Archive footage of the composer and of the city’s horrendous suffering under siege were also presented.  
I hope that the presenters, Tom Service and Amanda Vickery, are recognised for the diligence of their research.

The other documentary was “The Joy of Rachmaninoff,” a recounting of the compositional life of this great Romantic composer[vi] and presented by Tom Service.  Having referred in last month’s article to the Rachmaninov Vespers and the performance in Omagh by the Mariinsky Chorus under Valery Gergiev’s baton in 2000, one revelation resonated with me.  This was the last Church music that was written and performed before the Bolsheviks and Lenin took brutal charge of Mother Russia, banning religion and the composition of sacred music.

Russia in recent books

Having emphasised last month the role of fiction in communicating the horrors of despotism and the wonderful novel “Child 44,” the publication of “On Stalin’s Team: The Years of Living Dangerously in Soviet Politics” sounds like a factual account of the same issue, namely the Stalinist purges.  The author is Sheila Fitzpatrick.   
The review which caught my attention[vii] listed it as Book of the week.  Aaronovitch explains that this book sets the record straight, contradicting the official account following Stalin’s death.  It reveals that Stalin’s inner circle did in fact play a significant role in the purges, the arrests and imprisonment of two million people.  This together with the execution of 688,503 people between 1935 and 40 was not the work of Stalin alone.  So many victims, so much horror.

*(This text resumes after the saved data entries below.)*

-- ==== Sys2Proof/Machine/Control.lean ====
section
/-! DEFINITION. Yexel messages and sessions (R406 to R419), notifications (R429), the end of a save (R420, R436, R441) and
the host SPI port (R407). -/

namespace Sys2Proof.Machine
open Sys2Proof

variable {s0 : State}

/-! ## Sending -/

/-- A message leaves to where a source says (R406, R419): into the outgoing queue of the host SPI port, which holds 32 messages
(one more is lost: DESIGN CHOICE, assumption 14), or as one datagram on a MAC, from the port that the request was sent to. -/
def Tx.sendTo (t : Tx s0) (src : Source) (m : Bytes) : Tx s0 :=
  if src.transport == 6 then (if 32 ≤ t.cur.ctl.spiOut.length then t else t.spiQueue (t.cur.ctl.spiOut ++ [m]))
  else
    t.egress src.transport
      ⟨.yexel src.dport src.addr src.port m, t.cur.udpFrame src.transport m.length, t.cur.clock, none, none⟩

/-- Header, body and tag of a message (R408, R409). -/
def yexelMsg (key : Bytes) (kind host status session seq count : Nat) (body : Bytes) : Bytes :=
  let b := [1] ++ leBytes 1 kind ++ leBytes 1 host ++ leBytes 1 status ++ leBytes 4 session ++ leBytes 4 seq ++
    leBytes 2 body.length ++ leBytes 2 count ++ body
  b ++ (hmacSha256 key b).take 16

/-- Fields of a received message (Table 15.3). -/
structure Msg where
  kind : Nat
  host : Nat
  status : Nat
  session : Nat
  seq : Nat
  bytes : Nat
  count : Nat
  body : Bytes
  /-- What the tag covers, and the tag. -/
  covered : Bytes
  tag : Bytes
  deriving DecidableEq, Repr

/-- A message taken apart. -/
def msgOf (m : Bytes) : Msg :=
  let n := m.length - 16
  { kind := fieldLE m 1 1, host := fieldLE m 2 1, status := fieldLE m 3 1, session := fieldLE m 4 4, seq := fieldLE m 8 4,
    bytes := fieldLE m 12 2, count := fieldLE m 14 2, body := slice m 16 (n - 16), covered := m.take n, tag := m.drop n }

/-- Operations of a body (Table 15.5): opcode and the entry's bytes, fields; none where they overrun the body. -/
def opsOf : Nat → Bytes → Option (List (Bytes × OpFields))
  | 0, _ => some []
  | n + 1, b =>
    let len := fieldLE b 8 4
    if b.length < 12 || b.length < 12 + up4 len then none
    else
      let o : OpFields := ⟨fieldLE b 1 1, fieldLE b 2 2, fieldLE b 4 1, fieldLE b 5 1, fieldLE b 6 2, slice b 12 len⟩
      match opsOf n (b.drop (12 + up4 len)) with
      | some r => some ((b.take 1 ++ slice b 2 6, o) :: r)
      | none => none

/-- Whether a message is malformed (R408). -/
def malformed (m : Bytes) : Bool :=
  let x := msgOf m
  m.length < 32 || fieldLE m 0 1 != 1 || !(x.kind == 0 || x.kind == 2 || x.kind == 5) || 7 < x.host ||
  x.bytes != m.length - 32 || 64 < x.count || x.status != 0 ||
  (x.kind == 0 && (x.session != 0 || x.count != 0 || x.bytes != 16)) ||
  (x.kind == 2 && (opsOf x.count x.body).isNone) || (x.kind == 5 && (x.bytes != 0 || x.count != 0))

/-- A message is dropped without reply. -/
def Tx.dropMsg (t : Tx s0) : Tx s0 := (t.tally 0x1001 0 0x08).flagBit 0x1001 0 0x09 0

/-! ## OPEN (R409, R410, R415) -/

/-- Key of host h for its OPEN (R410, R415): none while it may not open a session. -/
def State.openKey (s : State) (h : Nat) (src : Source) : Option Bytes :=
  let k := s.gb 0x1000 h 0x02
  if !k.isEmpty then some k
  else if h == 0 && s.on 0x1001 0 0x07 && src.transport == 6 then some (zeros 32)
  else none

/-- Whether a transport is one that host h may use (0x1000[h]:05). -/
def State.transportOk (s : State) (h : Nat) (src : Source) : Bool :=
  bit (s.g 0x1000 h 0x05) (if src.transport == 6 then 2 else if src.transport < 4 then 1 else 0)

/-- An OPEN is processed (R415). -/
def Tx.openMsg (t : Tx s0) (src : Source) (x : Msg) : Tx s0 :=
  let h := x.host
  let s := t.cur
  match s.openKey h src with
  | none => t.tally 0x1000 h 0x0D
  | some kh =>
    if (hmacSha256 kh x.covered).take 16 != x.tag then (t.tally 0x1000 h 0x0D).sessionMsg h 2
    else if !s.on 0x1000 h 0x01 || !s.transportOk h src || x.seq < (s.host h).opens then t.tally 0x1000 h 0x0D
    else
      let t := t.closeSession h
      let f := t.fresh
      let id := 1 + f.1 % (2 ^ 32 - 1)
      let g := f.2.fresh
      let nd := leBytes 16 g.1
      let ks := hmacSha256 kh ([0x59, 0x58, 0x53, 0x4B] ++ x.body ++ nd ++ leBytes 4 id ++ leBytes 1 h)
      let t := g.2
      let t := t.setHost h { t.cur.host h with
        sess := some ⟨id, ks, src, 0, [], [], t.cur.clock, 0⟩, opens := x.seq + 1 }
      let t := (((t.w 0x1000 h 0x08 1).w 0x1000 h 0x09 id).w 0x1000 h 0x0A src.transport).w 0x1000 h 0x0B t.cur.now
      let t := ((t.w 0x1000 h 0x10 0).w 0x1001 0 0x01 t.cur.sessions).sessionMsg h 0
      t.sendTo src (yexelMsg ks 1 h 0 id x.seq 0
        (nd ++ leBytes 4 id ++ leBytes 2 (largest src.transport) ++ [0, 0] ++ leBytes 8 t.cur.now))

/-! ## Sequences and answers (R416, R417) -/

/-- What R416 makes of a sequence. -/
inductive SeqKind
  | accepted
  | again (response : Bytes)
  | refused
  deriving DecidableEq, Repr

/-- R416 for a session, a sequence and a tag. -/
def Session.judge (y : Session) (seq : Nat) (tag : Bytes) : SeqKind :=
  if y.high < seq then .accepted
  else if seq != 0 && y.high < seq + 64 && !y.seen.contains seq then .accepted
  else
    match y.cache.find? (fun c => c.1 == seq && c.2.1 == tag) with
    | some c => .again c.2.2
    | none => .refused

/-- A response of the session of host h goes to the source of its last accepted request (R419). -/
def Tx.answer (t : Tx s0) (h : Nat) (y : Session) (status seq count : Nat) (body : Bytes) : Tx s0 :=
  t.sendTo y.src (yexelMsg y.ks 3 h status y.id seq count body)

/-- A REQUEST or CLOSE whose tag fails (R417). -/
def Tx.authFail (t : Tx s0) (h : Nat) (y : Session) (seq : Nat) : Tx s0 :=
  let t := ((t.tally 0x1000 h 0x0D).flagBit 0x1000 h 0x11 0).sessionMsg h 2
  let recent := (t.cur.host h).auths.filter (fun c => t.cur.clock < c + secC 1)
  if 10 ≤ recent.length then t
  else
    let t := t.setHost h { t.cur.host h with auths := t.cur.clock :: recent }
    t.answer h y stAuth seq 0 []

/-- A REQUEST or CLOSE is accepted (R416, R418, R419). -/
def Tx.acceptSeq (t : Tx s0) (h : Nat) (y : Session) (src : Source) (seq : Nat) : Tx s0 :=
  let high := max y.high seq
  let y := { y with high := high, seen := (seq :: y.seen).filter (fun q => high < q + 64), src := src, last := t.cur.clock }
  let t := t.setHost h { t.cur.host h with sess := some y }
  (t.w 0x1000 h 0x0A src.transport).w 0x1000 h 0x10 high

/-- A message of a session is checked (R416, R417); an accepted one goes on. -/
def Tx.sessionCheck (t : Tx s0) (src : Source) (x : Msg) (accepted : Tx s0 → Tx s0) : Tx s0 :=
  let h := x.host
  match (t.cur.host h).sess with
  | none => t.dropMsg
  | some y =>
    if y.id != x.session then t.dropMsg
    else if (hmacSha256 y.ks x.covered).take 16 != x.tag then t.authFail h y x.seq
    else
      match y.judge x.seq x.tag with
      | .accepted => accepted (t.acceptSeq h y src x.seq)
      | .again r => (t.tally 0x1000 h 0x0F).sendTo y.src r
      | .refused => ((t.tally 0x1000 h 0x0E).flagBit 0x1000 h 0x11 1).answer h y stSeq x.seq 0 []

/-! ## REQUEST (R411, R412) -/

/-- One operation of a request with room for its result's data. -/
def Tx.operation (t : Tx s0) (h : Nat) (opcode : Nat) (o : OpFields) (room : Nat) : Tx s0 :=
  match opcode with
  | 0x01 => t.readOp h o [] room
  | 0x02 => t.writeOp h o
  | 0x03 => t.segmentOp h o [] room
  | 0x04 => t.writeSegmentOp h o
  | 0x05 => t.nopOp h o
  | _ => t.status stOutOfRange

/-- Bytes of one result (Table 15.6); data only with OK. -/
def resultBytes (r : Bytes × Nat × Bytes) : Bytes :=
  let d := if r.2.1 == stOK then r.2.2 else []
  r.1.take 1 ++ leBytes 1 r.2.1 ++ r.1.drop 1 ++ leBytes 4 d.length ++ padTo4 d

/-- The operations of a request in their order: the results so far, which of them wait for which save, and the operations that wait
for the write to the MRAM which the one before them began. Watches fire after each operation (R412, R426). A reset of the
control processor ends the request. -/
def Tx.operations (h big : Nat) : List (Bytes × OpFields) → List (Bytes × Nat × Bytes) → List (Nat × Nat) → Tx s0 →
    List (Bytes × Nat × Bytes) × List (Nat × Nat) × Option (List (Bytes × OpFields)) × Tx s0
  | [], rs, ws, t => (rs, ws, none, t)
  | (e, o) :: ops, rs, ws, t =>
    if t.cur.ctl.down then (rs, ws, none, t)
    else
      let used := sumN (rs.map (fun r => (resultBytes r).length))
      let running := t.cur.store.run.isSome
      let before := t.cur
      let t := (t.operation h (fieldLE e 0 1) o (big - 32 - used - 12 * (ops.length + 1))).watchNow before
      match t.cur.result.status with
      | some st => Tx.operations h big ops (rs ++ [(e, st, t.cur.result.data)]) ws t
      | none =>
        if t.cur.power.mram.isSome && before.power.mram.isNone then (rs ++ [(e, stOK, [])], ws, some ops, t)
        else Tx.operations h big ops (rs ++ [(e, stOK, [])]) (ws ++ [(rs.length, if running then 2 else 1)]) t

/-- The response of a request of session y leaves, and the session, if it is still open, caches it (R412, R416, R420). -/
def Tx.respondTo (t : Tx s0) (h : Nat) (y : Session) (seq : Nat) (tag : Bytes) (rs : List (Bytes × Nat × Bytes)) : Tx s0 :=
  let r := yexelMsg y.ks 3 h stOK y.id seq rs.length (rs.flatMap resultBytes)
  let t := match (t.cur.host h).sess with
    | some z =>
      if z.id == y.id then t.setHost h { t.cur.host h with sess := some { z with cache := ((seq, tag, r) :: z.cache).take 8 } }
      else t
    | none => t
  t.sendTo y.src r

/-- The response of a request of the open session. -/
def Tx.respond (t : Tx s0) (h seq : Nat) (tag : Bytes) (rs : List (Bytes × Nat × Bytes)) : Tx s0 :=
  match (t.cur.host h).sess with
  | none => t
  | some y => t.respondTo h y seq tag rs

/-- The response of a request of session y leaves once none of its operations waits (R412). -/
def Tx.requestEnd (t : Tx s0) (h : Nat) (y : Session) (seq : Nat) (tag : Bytes) (rs : List (Bytes × Nat × Bytes))
    (ws : List (Nat × Nat)) (rest : Option (List (Bytes × OpFields))) : Tx s0 :=
  if ws.isEmpty && rest.isNone then t.respondTo h y seq tag rs
  else t.setCtl { t.cur.ctl with held := some ⟨h, y, seq, tag, rs, ws, rest⟩ }

/-- A REQUEST is processed; its response waits while an operation waits for a save or a write to the MRAM (R412). -/
def Tx.requestMsg (t : Tx s0) (src : Source) (x : Msg) : Tx s0 :=
  t.sessionCheck src x (fun t =>
    let h := x.host
    let t := t.tally 0x1000 h 0x0C
    let r := t.operations h (largest src.transport) ((opsOf x.count x.body).getD []) [] []
    let t := r.2.2.2
    match (t.cur.host h).sess with
    | none => t
    | some y => t.requestEnd h y x.seq x.tag r.1 r.2.1 r.2.2.1)

/-- A CLOSE is answered with OK and then closes the session (R418). -/
def Tx.closeMsg (t : Tx s0) (src : Source) (x : Msg) : Tx s0 :=
  t.sessionCheck src x (fun t => (t.respond x.host x.seq x.tag []).closeSession x.host)

/-- One message is processed (R408, R412); RECOVERY takes those of host 0 on the host SPI port only (R469). -/
def Tx.process (t : Tx s0) (src : Source) (m : Bytes) : Tx s0 :=
  let x := msgOf m
  if malformed m then t.dropMsg
  else if t.cur.romOnly && !(src.transport == 6 && x.host == 0) then t.dropMsg
  else if x.kind == 0 then t.openMsg src x
  else if x.kind == 2 then t.requestMsg src x
  else t.closeMsg src x

/-! ## Arrival (R406, R412) -/

/-- Whether Yexel takes messages of a transport: from stage 11 on and in RECOVERY, not in a control processor reset; in FAILED those
of the host SPI port always (R476). -/
def State.yexelUp (s : State) (tr : Nat) : Bool := !s.ctl.down && (11 ≤ s.power.stage || s.romOnly || (s.failedEarly && tr == 6))

/-- Whether a datagram is dropped before it is read (R406): too long, or from an excluded address. -/
def State.datagramBad (s : State) (src : Source) (m : Bytes) : Bool :=
  let f := s.g 0x1000 (fieldLE m 2 1) 0x06
  largest src.transport < m.length || (fieldLE m 2 1 < 8 && f != 0 && f != src.addr)

/-- Whether a message must wait for its turn (R407, R412): a response is held, or, on the host SPI port, the outgoing queue has no
place for its response (DESIGN CHOICE; assumption 14). -/
def State.turnWaits (s : State) (src : Source) : Bool :=
  s.ctl.held.isSome || (src.transport == 6 && 32 ≤ s.ctl.spiOut.length)

/-- The message that a turn takes: the oldest of the input buffer for the host SPI port. -/
def Tx.turn (t : Tx s0) (src : Source) (m : Bytes) : Tx s0 :=
  if src.transport != 6 then t.process src m
  else
    match t.cur.ctl.spiIn with
    | [] => t
    | m :: r => (t.setCtl { t.cur.ctl with spiIn := r }).process src m

/-- Messages that waited take their turns, until a response is held again. -/
def Tx.drainInbox : Nat → Tx s0 → Tx s0
  | 0, t => t
  | n + 1, t =>
    match t.cur.ctl.inbox with
    | [] => t
    | (src, m) :: r =>
      if t.cur.turnWaits src then t
      else Tx.drainInbox n ((t.setCtl { t.cur.ctl with inbox := r }).turn src m)

/-- A write to the MRAM that has ended is over (R353, R412): the operation that began it learns how, the operations after it follow,
and the messages that waited take their turns. -/
def Tx.mramDone (t : Tx s0) : Tx s0 :=
  match t.cur.power.mram with
  | none => t
  | some r =>
    if t.cur.clock < r.ends then t
    else
      let st := if r.good then stOK else stStoreFail
      let t := t.mramLand r
      match t.cur.ctl.held with
      | none => t.status st
      | some w =>
        match w.rest with
        | none => t.status st
        | some ops =>
          let rs := w.results.dropLast ++ (w.results.getLast?.map (fun p => (p.1, st, p.2.2))).toList
          let x := Tx.operations w.host (largest w.sess.src.transport) ops rs w.waits
            (t.setCtl { t.cur.ctl with held := none })
          let t := x.2.2.2.requestEnd w.host w.sess w.seq w.tag x.1 x.2.1 x.2.2.1
          Tx.drainInbox t.cur.ctl.inbox.length t

/-- A message arrives (R406, R412): it is processed, or waits for its turn behind those that wait. A datagram to the Yexel port of
its MAC comes through ring 1: with the ring disabled only what it holds is drained (R205, R206). -/
def Tx.message (t : Tx s0) (src : Source) (m : Bytes) : Tx s0 :=
  let t := t.when (!t.cur.ctl.down) Tx.mramDone
  let udp := src.transport < 6 && t.on 0x4F00 src.transport 0x05 && src.dport == t.g 0x4F00 src.transport 0x06
  let shut := udp && !t.on 0x4E00 1 0x01 && (mget [] t.cur.net.rings 1).isEmpty
  let t := t.when (udp && t.cur.yexelUp src.transport) (fun t => t.ringPop 1)
  let s := t.cur
  if shut then (t.tally 0x4E00 1 0x05).flagBit 0x4E00 1 0x07 0
  else if !s.yexelUp src.transport || 6 < src.transport || (src.transport < 6 && !udp) then t
  else if src.transport < 6 && s.datagramBad src m then t.dropMsg
  else if s.turnWaits src || !s.ctl.inbox.isEmpty then t.setCtl { s.ctl with inbox := s.ctl.inbox ++ [(src, m)] }
  else t.turn src m

/-- OPEN (R415): a message arrives; on the host SPI port (transport 6) it is the oldest of the input buffer. -/
def execOpen (src : Source) (m : Bytes) (s : State) : Host.Outcome State Fault Refusal :=
  run s fun t => t.message src m

/-- REQUEST (R412): a message arrives. -/
def execRequest (src : Source) (m : Bytes) (s : State) : Host.Outcome State Fault Refusal :=
  run s fun t => t.message src m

Another recent non-fiction book that stands out is “Winter is coming: Why Vladimir Putin and the Enemies of the Free World Must be Stopped” written by Garry Kasparov, the chess grandmaster.   
The review which grabbed my attention[viii] on this occasion calls it “this brave, trenchant and convincing book.”  Its message seems to chime with the current row over the Alexander Litvinenko murder.  Kasparov rails against what the author describes as the cowardly West which refuses to stop the dangerous regime that currently misrules Russia.

Finally and returning to fiction, I cannot wait to receive the latest novel written by the UK Man Booker prize winner (in 2011) Julian Barnes.  The Noise of Time” has a publication date of 28 January 2016.   
It has been previewed with effusive praise by one critic[ix] as “fictional biography... this is a great novel...a novel that is powerfully affecting, a condensed masterpiece that traces the lifelong battle of one man’s conscience, one man’s art, with the insupportable exigencies of totalitarianism.”   
The subject, of course, is Shostakovich. 

Russia together with its woes and its beauty is a never-ending saga, an enigma indeed.

Postscript: My copy of "The Noise of Time" arrived two days after its publication date.  
Alex Preston's review is uncannily accurate - powerfully affecting, a masterpiece.  
Just as the novel "Child 44" recreates the horror endured by ordinary citizens during Stalin's purges, Julian Barnes puts the reader in the shoes of the great composer to convey the impact of tyranny on creative genius. (MMcS 03202016).